Q That is all that comes out of it, does it not?
Q And as far as his brief findings go, you are not persuaded by disintegrative disorder in any of them, although the closest one gets to it is in Child 2?
Q Unusual. You are not persuaded, without more, about an encephalitic episode in one of the children but you do not necessarily dissent from the classification of autism, or autism spectrum/developmental disorder given to the others?
A That is correct.
Q Just before I leave it, you have not seen, or have not been shown, a paper reporting, or anything reporting, 172-96 as a study, have you? In other words, you do not find 25 children with disintegrative disorder following measles or measles-rubella vaccination?
A That is correct.
Q But you do know only from a footnote to The Lancet paper itself that a number of other children were seen and investigated, who appeared on the face of it to have these two conditions which were described in the paper – autism spectrum, or developmental disorder, and the unusual gut pathology described both histologically and colonoscopically?

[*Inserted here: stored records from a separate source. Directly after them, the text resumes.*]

-- ==== Sys2Proof/Machine/Die.lean ====
section
/-! DEFINITION. From queue to issue slot: launch records and enqueues (R348 to R362, R395), the placement of blocks
(R363 to R368), the end of teams, blocks and grids (R174, R368, R369), and launch, lcount and qwork (R349 to R354). -/

namespace Sys2Proof.Machine

-- ===== records =====

/-- Bytes hi to lo of a record. -/
def recBytes (x hi lo : Nat) : Nat := natBits x (8 * hi + 7) (8 * lo)

/-- The kernel that a descriptor's bytes give (R360). -/
def Kernel.ofNat (d : Nat) : Kernel :=
  { team := recBytes d 5 4, teams := recBytes d 6 6, blocks := recBytes d 11 8, regs := recBytes d 3 3,
    scratch := recBytes d 15 12, limit := recBytes d 2 2 % 16, gridbar := natBit d 8, acc := natBit d 9,
    text := recBytes d 23 16, textSize := recBytes d 27 24, cnAddr := recBytes d 39 32, cnSize := recBytes d 31 28,
    tdir := recBytes d 47 40, ntab := recBytes d 49 48, livemap := recBytes d 63 56 }

/-- Whether a descriptor keeps every limit of R360. -/
def descOk (d : Nat) : Bool :=
  let k := Kernel.ofNat d
  let among := fun (x lo hi : Nat) => decide (lo ≤ x) && decide (x ≤ hi)
  recBytes d 0 0 == 1 && decide (recBytes d 1 1 < 4) && decide (recBytes d 2 2 < 16) && recBytes d 7 7 == 0 &&
  recBytes d 55 50 == 0 && among k.regs 1 128 && among k.team 32 1024 && k.team % 32 == 0 && among k.teams 1 48 &&
  among k.blocks 1 (2 ^ 24) && k.scratch % 256 == 0 && decide (k.scratch ≤ 3145728) && k.text % 8 == 0 &&
  decide (k.textSize ≠ 0) && k.textSize % 8 == 0 && decide (k.cnSize ≤ 65536) && k.tdir % 16 == 0 && decide (k.ntab ≤ 256) &&
  decide (k.team / 32 * k.regs ≤ 1024)

/-- Whether a launch record keeps the rules of R348 and R350. -/
def recordOk (r : Nat) : Bool :=
  recBytes r 0 0 == 1 && recBytes r 7 1 == 0 && decide (recBytes r 23 20 < 4) && decide (recBytes r 24 24 ≤ 64) &&
  recBytes r 31 25 == 0 && recBytes r 63 48 == 0 && recBytes r 39 32 % 8 == 0 && recBytes r 47 40 % 4 == 0

/-- A record of n bytes, aligned to n, read by the queue hardware (R349). -/
def recordRead (s : State) (n va size : Nat) : State × Option Nat :=
  if va % size ≠ 0 then (s, none) else vaRead s n va size

/-- Some 8-byte words from an address up, each read by itself; none where one cannot be read. -/
def wordsRead (s : State) (n va : Nat) : Nat → State × Option (List Word)
  | 0 => (s, some [])
  | c + 1 =>
    match vaRead s n va 8 with
    | (s1, none) => (s1, none)
    | (s1, some x) =>
      match wordsRead s1 n (va + 8) c with
      | (s2, none) => (s2, none)
      | (s2, some r) => (s2, some (BitVec.ofNat 64 x :: r))

/-- What the queue hardware has read for an enqueue. -/
structure Read where
  kernel : Kernel
  desc : Nat
  blocks : Nat
  kvals : List Word
  done : Nat
  dep : Bool
  notify : Bool

/-- The record, the k values and the descriptor of an enqueue; none where one cannot be read or breaks its rules, or
while no launch record version is accepted (R349, R350, R396). -/
def launchRead (s : State) (n va : Nat) : State × Option Read :=
  match recordRead s n va 64 with
  | (s1, none) => (s1, none)
  | (s1, some r) =>
    if !recordOk r || s1.hostLink.ifneg.toNat % 256 = 0 then (s1, none)
    else
      match wordsRead s1 n (recBytes r 39 32) (recBytes r 24 24) with
      | (s2, none) => (s2, none)
      | (s2, some ks) =>
        match recordRead s2 n (recBytes r 15 8) 64 with
        | (s3, none) => (s3, none)
        | (s3, some d) =>
          if !descOk d then (s3, none)
          else
            let k := Kernel.ofNat d
            (s3, some { kernel := k, desc := recBytes r 15 8, blocks := if recBytes r 19 16 = 0 then k.blocks else recBytes r 19 16
                        kvals := ks, done := recBytes r 47 40, dep := natBit r 160, notify := natBit r 161 })

-- ===== whether a cluster holds a block =====

/-- A place for a block: its window base, and the frame index of each team's slot, in team order (R366, R367). -/
structure Plan where
  cluster : Nat
  base : Nat
  frames : List Nat

/-- The register rows that a team of a kernel reserves (R162). -/
def Kernel.rows (k : Kernel) : Nat := k.team / 32 * k.regs

/-- The rows reserved on a core by a partition's teams. -/
def rowsReserved (s : State) (n core : Nat) : Nat :=
  ((s.teams.filter fun e => coreOf e.1 == core && e.2.partition == n).map fun e => (s.kernelOf e.2).rows).sum

/-- A free slot of a core that can take one more team, the lowest (R366); `planned` are frames that the block's earlier
teams have taken. DESIGN CHOICE: which free slot (log 39). -/
def slotFor (s : State) (n : Nat) (q : Quota) (k : Kernel) (planned : List Nat) (core : Nat) : Option Nat :=
  let rows := rowsReserved s n core + (planned.filter fun f => coreOf f == core).length * k.rows + k.rows
  if (s.core core).withdrawn || decide (rows > 32 * q.rowcnt) then none
  else ((List.range q.slotcnt).map fun i => 8 * core + q.slotbase + i).find? fun f =>
    (tfind s.teams f).isNone && !planned.contains f

/-- The frames of a block's teams on a cluster: each team goes to the first core after the last one (R367). -/
def framesFor (s : State) (n : Nat) (q : Quota) (k : Kernel) (cl : Nat) : Nat → Nat → List Nat → Option (List Nat)
  | 0, _, planned => some planned
  | c + 1, last, planned =>
    let order := (List.range 6).map fun i => 6 * cl + (last + 1 + i) % 6
    match order.findSome? fun core => slotFor s n q k planned core with
    | none => none
    | some f => framesFor s n q k cl c (coreOf f % 6) (planned ++ [f])

/-- Whether w rows from a base are free and not withdrawn in a cluster. -/
def windowFree (s : State) (cl b w : Nat) : Bool :=
  !(s.blocks.any fun e => e.2.cluster == cl && spansMeet b w e.2.base e.2.rows && e.2.rows != 0) &&
  !((s.cluster cl).rowsWithdrawn.any fun r => decide (b ≤ r) && decide (r < b + w))

/-- The lowest base of w consecutive free rows in a range (R200, R367). -/
def windowBase (s : State) (cl lo n w : Nat) : Option Nat :=
  let starts := lo :: ((s.blocks.filter fun e => e.2.cluster == cl).map fun e => e.2.base + e.2.rows) ++
    (s.cluster cl).rowsWithdrawn.map (· + 1)
  let ok := starts.filter fun b => decide (lo ≤ b) && decide (b + w ≤ lo + n) && windowFree s cl b w
  match ok with
  | [] => none
  | b :: r => some (r.foldl min b)

/-- The last-core pointer of a partition on a cluster (R367). -/
def lastCore (s : State) (n cl : Nat) : Nat := tget (s.cluster cl).lastCore n 5

/-- How a cluster would hold a block, if it can (R366). -/
def clusterPlan (s : State) (n : Nat) (q : Quota) (k : Kernel) (cl : Nat) : Option Plan :=
  let accFree := !k.acc || (q.acc && !(s.blocks.any fun e => e.2.cluster == cl && e.2.holdsAcc))
  if !accFree then none
  else
    match windowBase s cl q.spbase q.spcnt (k.scratch / 256) with
    | none => none
    | some base => (framesFor s n q k cl k.teams (lastCore s n cl) []).map fun fs => ⟨cl, base, fs⟩

/-- The clusters of a partition, in the order in which block b of launch id scans them (R367). -/
def scanOrder (q : Quota) (id b : Nat) : List Nat :=
  ((List.range 12).filterMap fun i =>
    let d := (id + b + i) % 12
    if q.dies.getLsbD d then some d else none).flatMap fun d => (List.range 64).map fun j => 64 * d + (b / 12 + j) % 64

/-- Where the distributor would place a block (R366, R367). -/
def planFor (s : State) (n : Nat) (k : Kernel) (id b : Nat) : Option Plan :=
  let q := (s.partition n).placing
  (scanOrder q id b).findSome? fun cl => clusterPlan s n q k cl

-- ===== placing a block =====

/-- The state of a team at its start (R51, R134, R192). -/
def startTeam (l : Launch) (n b i : Nat) : Team :=
  { partition := n, launch := l.id, block := b, index := i, nlanes := l.kernel.team, pc := l.kernel.text
    k := ((List.range l.kvals.length).zip l.kvals).foldl (fun m e => tset m e.1 e.2 0) []
    mask := allLanes l.kernel.team }

/-- The .grid acquire of a launch's placement (R333, R370): the partition's lines go, but for sealed ones of another package,
which no acquire invalidates (R441). -/
def placementAcquire (s : State) (n : Nat) : State := l1DropAll s fun x => x.partition == n && !x.kept

/-- A trace of a partition tells of a block that enters a cluster (R426). -/
def tracePlaced (s : State) (n b : Nat) : State :=
  if s.bexile.traced.contains n then { s with notices := s.notices ++ [.traceBlock n b true] } else s

/-- A trace of a partition tells of a launch that enters a queue or leaves it (R426). -/
def traceQueued (s : State) (n q id : Nat) (enters : Bool) : State :=
  if s.bexile.traced.contains n then { s with notices := s.notices ++ [.traceQueue n q id enters] } else s

/-- A block placed (R368): its window, its teams in their slots, all ready at once. A cluster that was idle is newly
active, and its first sixth is a rise that nothing withholds (R416). -/
def placeBlock (s : State) (l : Launch) (idx : Nat) (p : Plan) : State :=
  let n := l.partition
  let b := s.uid
  let blk : Block :=
    { partition := n, launch := l.id, index := idx, cluster := p.cluster, base := p.base, rows := l.kernel.scratch / 256,
      holdsAcc := l.kernel.acc, nteams := l.kernel.teams, teams := p.frames, attempt := tget l.attempts idx 0,
      limit := l.kernel.limit }
  let c := s.cluster p.cluster
  let last := (p.frames.getLast?).elim 5 fun f => coreOf f % 6
  let idle := !(s.blocks.any fun e => e.2.cluster == p.cluster)
  let c' := { c with lastCore := tset c.lastCore n last 5, ctlNotch := if idle then 5 else c.ctlNotch }
  let s0 := tracePlaced (if idle then s.charge s.power.notchCycles else s) n b
  let s1 := { (s0.setBlock b blk).setCluster p.cluster c' with uid := b + 1 }
  ((List.range p.frames.length).zip p.frames).foldl (fun s e => s.setTeam e.2 (startTeam l n b e.1)) s1

-- ===== the decision =====

/-- Whether a launch may still place blocks. -/
def Launch.open (l : Launch) : Bool := !l.faulted && !l.barred && !l.skipped

/-- The launches that hold slots of a queue, in enqueue order. -/
def queueLaunches (s : State) (q : Nat) : List Launch := s.launches.filter fun l => l.queue == q

/-- The candidate of a queue: its launch, the block, and whether it is a relaunch (R363, R359). -/
def candidate (s : State) (q : Nat) : Option (Launch × Nat × Bool) :=
  let ls := queueLaunches s q
  match ls.findSome? fun l => if l.open then l.awaiting.head?.map fun b => (l, b, true) else none with
  | some x => some x
  | none =>
    match ls.find? fun l => decide (l.nextBlock < l.blocks) with
    | some l => if l.open && !(l.dep && l.ahead.isSome) then some (l, l.nextBlock, false) else none
    | none => none

/-- Whether every unplaced block of a .gridbar launch can be held at once (R363). -/
def allFit (s : State) (l : Launch) : Bool :=
  ((List.range (l.blocks - l.nextBlock)).foldl (fun (o : Option State) i =>
    o.bind fun s => (planFor s l.partition l.kernel l.id (l.nextBlock + i)).map fun p => placeBlock s l (l.nextBlock + i) p)
    (some s)).isSome

/-- The plan of a queue's candidate, none where it fits nowhere now; a .gridbar launch fits only whole (R363). -/
def candidatePlan (s : State) (c : Launch × Nat × Bool) : Option Plan :=
  if c.1.kernel.gridbar && c.1.nextBlock == 0 && !allFit s c.1 then none
  else planFor s c.1.partition c.1.kernel c.1.id c.2.1

/-- Whether a partition's distributor places blocks (R401, R406, R410). -/
def Partition.places (p : Partition) : Bool := !p.drained && !p.resetting && !p.preempting && !p.preempted

/-- The .gridbar launch of a partition that is placed in part, with its queue and next block: no other queue, and no other
block of its own, wins before it is whole (R363). -/
def placedInPart (s : State) (n : Nat) : Option (Nat × Launch × Nat × Bool) :=
  (List.range 64).findSome? fun q =>
    let x := s.queue q
    if x.en && x.pn == n then
      ((queueLaunches s q).find? fun l => l.open && l.kernel.gridbar && l.nextBlock != 0 && decide (l.nextBlock < l.blocks)).map
        fun l => (q, l, l.nextBlock, false)
    else none

/-- The queues of a partition that are enabled and have a candidate. -/
def servedQueues (s : State) (n : Nat) : List (Nat × Launch × Nat × Bool) :=
  (List.range 64).filterMap fun q =>
    let x := s.queue q
    if x.en && x.pn == n then (candidate s q).map fun c => (q, c) else none

/-- The lowest priority that a partition may serve, held up by a queue that has waited too long until that queue places
(R365). -/
def heldFloor (s : State) (n : Nat) : Nat :=
  ((s.queues.filter fun e => e.2.en && e.2.pn == n && e.2.heldBack).map fun e => e.2.pri).foldl max 0

/-- The round-robin winner among some queues of one priority (R364). -/
def roundRobin (ptr : Nat) (qs : List Nat) : Option Nat :=
  match qs.filter fun q => decide (q > ptr) with
  | q :: r => some (r.foldl min q)
  | [] =>
    match qs with
    | q :: r => some (r.foldl min q)
    | [] => none

/-- What a decision of a partition would do: the queue, its candidate and the plan (R363 to R365); none in retention (R422). -/
def decision (s : State) (n : Nat) : Option (Nat × (Launch × Nat × Bool) × Plan) :=
  if !(s.partition n).places || s.power.cur == 3 then none
  else
    let served := servedQueues s n
    let may := match placedInPart s n with
      | some e => [e]
      | none => served.filter fun e => decide ((s.queue e.1).pri ≥ heldFloor s n)
    let ready : List (Nat × (Launch × Nat × Bool) × Plan) :=
      may.filterMap fun e => (candidatePlan s e.2).map fun p => (e.1, e.2, p)
    let top := (ready.map fun e => (s.queue e.1).pri).foldl max 0
    let best := ready.filter fun e => (s.queue e.1).pri == top
    (roundRobin (tget (s.partition n).rr top 63) (best.map (·.1))).bind fun q => best.find? fun e => e.1 == q

/-- The meaning of PLACEMENT_DECISION (R363 to R368, R370). -/
def execPlacementDecision (partition : Nat) (s : State) : Host.Outcome State Fault Refusal :=
  .next (match decision s partition with
  | none => s
  | some (q, (l, idx, again), plan) =>
    let s1 := if again || l.nextBlock != 0 then s else placementAcquire s partition
    let s2 := placeBlock s1 l idx plan
    let s3 := s2.modLaunch partition l.id fun l =>
      if again then { l with awaiting := l.awaiting.drop 1 } else { l with nextBlock := l.nextBlock + 1 }
    let x := s3.queue q
    let s4 := s3.setQueue q { x with waitSince := none, heldBack := false }
    let p := s4.partition partition
    s4.setPartition partition { p with rr := tset p.rr x.pri q 63 })

/-- Queues whose candidate fits on no cluster are noted as waiting from this cycle on (R365). -/
def noteWaiting (s : State) : State :=
  let one := fun (s : State) (q : Nat) =>
    let x := s.queue q
    let waits := match candidate s q with
      | some c => x.en && c.1.partition == x.pn && (planFor s c.1.partition c.1.kernel c.1.id c.2.1).isNone
      | none => false
    s.setQueue q { x with waitSince := if waits then some (x.waitSince.getD s.cycle) else none }
  (s.queues.map (·.1)).foldl one s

Q Microscopically. And indeed you know, presumably from having seen Dr Berelowitz’s evidence, that a large number of children were investigated subsequently, who again seemed to have the same sort of combination of signs and symptoms?
MR MILLER: Sir, would that be a convenient point?
THE CHAIRMAN: Thank you. I think that is very helpful. Thank you again, and we will now adjourn. Professor Rutter, my usually warning and reminder again: please do not discuss this case with anyone. We will resume at 9.30 tomorrow morning.
(The Panel adjourned until Wednesday 3 October 2007 at 9.30 a.m.)